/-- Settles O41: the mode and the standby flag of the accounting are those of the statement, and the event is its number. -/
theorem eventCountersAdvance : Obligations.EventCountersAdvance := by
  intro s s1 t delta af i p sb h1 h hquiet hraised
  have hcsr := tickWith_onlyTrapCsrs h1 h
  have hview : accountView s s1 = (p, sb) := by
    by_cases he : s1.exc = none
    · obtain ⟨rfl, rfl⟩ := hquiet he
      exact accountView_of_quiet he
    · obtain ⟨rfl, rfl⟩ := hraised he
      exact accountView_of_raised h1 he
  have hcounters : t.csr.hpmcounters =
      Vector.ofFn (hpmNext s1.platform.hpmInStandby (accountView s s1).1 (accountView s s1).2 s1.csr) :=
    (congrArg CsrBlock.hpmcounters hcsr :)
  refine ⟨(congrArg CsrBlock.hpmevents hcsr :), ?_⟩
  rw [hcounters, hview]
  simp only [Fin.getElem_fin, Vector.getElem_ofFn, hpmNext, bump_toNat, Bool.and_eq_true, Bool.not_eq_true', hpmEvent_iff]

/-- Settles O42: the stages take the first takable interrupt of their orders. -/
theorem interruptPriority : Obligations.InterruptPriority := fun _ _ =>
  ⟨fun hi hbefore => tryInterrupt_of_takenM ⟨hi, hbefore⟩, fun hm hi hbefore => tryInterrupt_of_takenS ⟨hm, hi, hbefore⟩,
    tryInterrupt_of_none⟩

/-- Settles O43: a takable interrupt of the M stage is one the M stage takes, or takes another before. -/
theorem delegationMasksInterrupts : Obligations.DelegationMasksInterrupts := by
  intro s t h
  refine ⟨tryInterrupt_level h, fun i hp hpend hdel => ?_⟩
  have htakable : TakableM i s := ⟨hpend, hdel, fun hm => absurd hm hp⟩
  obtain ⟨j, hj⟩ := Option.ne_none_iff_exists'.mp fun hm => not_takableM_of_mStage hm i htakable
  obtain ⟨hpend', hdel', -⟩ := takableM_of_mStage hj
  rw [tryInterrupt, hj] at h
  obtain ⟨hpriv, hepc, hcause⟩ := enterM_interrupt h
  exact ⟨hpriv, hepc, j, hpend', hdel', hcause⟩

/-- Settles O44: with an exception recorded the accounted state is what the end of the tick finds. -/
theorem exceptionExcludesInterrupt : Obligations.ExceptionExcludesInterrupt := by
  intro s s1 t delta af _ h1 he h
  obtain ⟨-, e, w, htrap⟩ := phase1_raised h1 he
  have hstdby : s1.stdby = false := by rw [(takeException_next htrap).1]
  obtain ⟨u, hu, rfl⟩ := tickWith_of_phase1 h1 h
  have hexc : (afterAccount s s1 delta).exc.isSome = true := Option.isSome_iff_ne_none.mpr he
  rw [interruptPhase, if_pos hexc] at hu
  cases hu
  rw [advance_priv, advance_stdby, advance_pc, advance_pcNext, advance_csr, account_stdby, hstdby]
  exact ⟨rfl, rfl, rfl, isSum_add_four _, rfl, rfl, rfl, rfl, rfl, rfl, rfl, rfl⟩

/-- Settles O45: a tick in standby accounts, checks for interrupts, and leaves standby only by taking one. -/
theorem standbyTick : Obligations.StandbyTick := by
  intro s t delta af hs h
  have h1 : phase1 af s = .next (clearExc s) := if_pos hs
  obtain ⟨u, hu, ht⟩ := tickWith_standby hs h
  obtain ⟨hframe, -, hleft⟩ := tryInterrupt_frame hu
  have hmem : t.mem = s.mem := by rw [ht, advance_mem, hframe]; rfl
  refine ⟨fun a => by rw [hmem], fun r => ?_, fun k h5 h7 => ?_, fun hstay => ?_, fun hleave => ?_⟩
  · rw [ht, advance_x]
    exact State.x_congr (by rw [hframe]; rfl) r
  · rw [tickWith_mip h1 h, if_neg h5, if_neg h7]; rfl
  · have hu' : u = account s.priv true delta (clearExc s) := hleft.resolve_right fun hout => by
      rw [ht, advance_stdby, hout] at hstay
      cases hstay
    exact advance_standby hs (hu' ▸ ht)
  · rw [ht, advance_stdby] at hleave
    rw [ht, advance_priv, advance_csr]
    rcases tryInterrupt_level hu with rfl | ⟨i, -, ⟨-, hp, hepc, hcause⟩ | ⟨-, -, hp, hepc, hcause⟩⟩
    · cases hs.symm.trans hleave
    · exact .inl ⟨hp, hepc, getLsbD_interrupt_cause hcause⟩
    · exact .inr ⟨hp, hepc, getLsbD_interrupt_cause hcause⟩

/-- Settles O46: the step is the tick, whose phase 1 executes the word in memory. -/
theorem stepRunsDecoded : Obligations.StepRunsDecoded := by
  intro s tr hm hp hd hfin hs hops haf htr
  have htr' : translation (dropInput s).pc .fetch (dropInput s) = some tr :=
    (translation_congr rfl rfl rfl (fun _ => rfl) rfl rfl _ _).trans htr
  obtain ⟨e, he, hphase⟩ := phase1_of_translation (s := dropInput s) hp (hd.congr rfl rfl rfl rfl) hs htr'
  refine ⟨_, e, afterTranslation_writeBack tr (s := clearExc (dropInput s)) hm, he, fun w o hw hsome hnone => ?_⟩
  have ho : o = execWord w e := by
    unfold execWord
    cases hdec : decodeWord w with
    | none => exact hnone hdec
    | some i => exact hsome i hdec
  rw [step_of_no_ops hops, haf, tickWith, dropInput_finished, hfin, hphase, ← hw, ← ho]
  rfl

........

ACTIVITY:
Everything above from the line containing "advance_csr, account_stdby, hstdby]" down to the line containing "if_neg h7]; rfl" is to be transcribed exactly, with both of those lines included and nothing else added.

PROBLEM SOLUTION:
  rw [advance_priv, advance_stdby, advance_pc, advance_pcNext, advance_csr, account_stdby, hstdby]
  exact ⟨rfl, rfl, rfl, isSum_add_four _, rfl, rfl, rfl, rfl, rfl, rfl, rfl, rfl⟩

/-- Settles O45: a tick in standby accounts, checks for interrupts, and leaves standby only by taking one. -/
theorem standbyTick : Obligations.StandbyTick := by
  intro s t delta af hs h
  have h1 : phase1 af s = .next (clearExc s) := if_pos hs
  obtain ⟨u, hu, ht⟩ := tickWith_standby hs h
  obtain ⟨hframe, -, hleft⟩ := tryInterrupt_frame hu
  have hmem : t.mem = s.mem := by rw [ht, advance_mem, hframe]; rfl
  refine ⟨fun a => by rw [hmem], fun r => ?_, fun k h5 h7 => ?_, fun hstay => ?_, fun hleave => ?_⟩
  · rw [ht, advance_x]
    exact State.x_congr (by rw [hframe]; rfl) r
  · rw [tickWith_mip h1 h, if_neg h5, if_neg h7]; rfl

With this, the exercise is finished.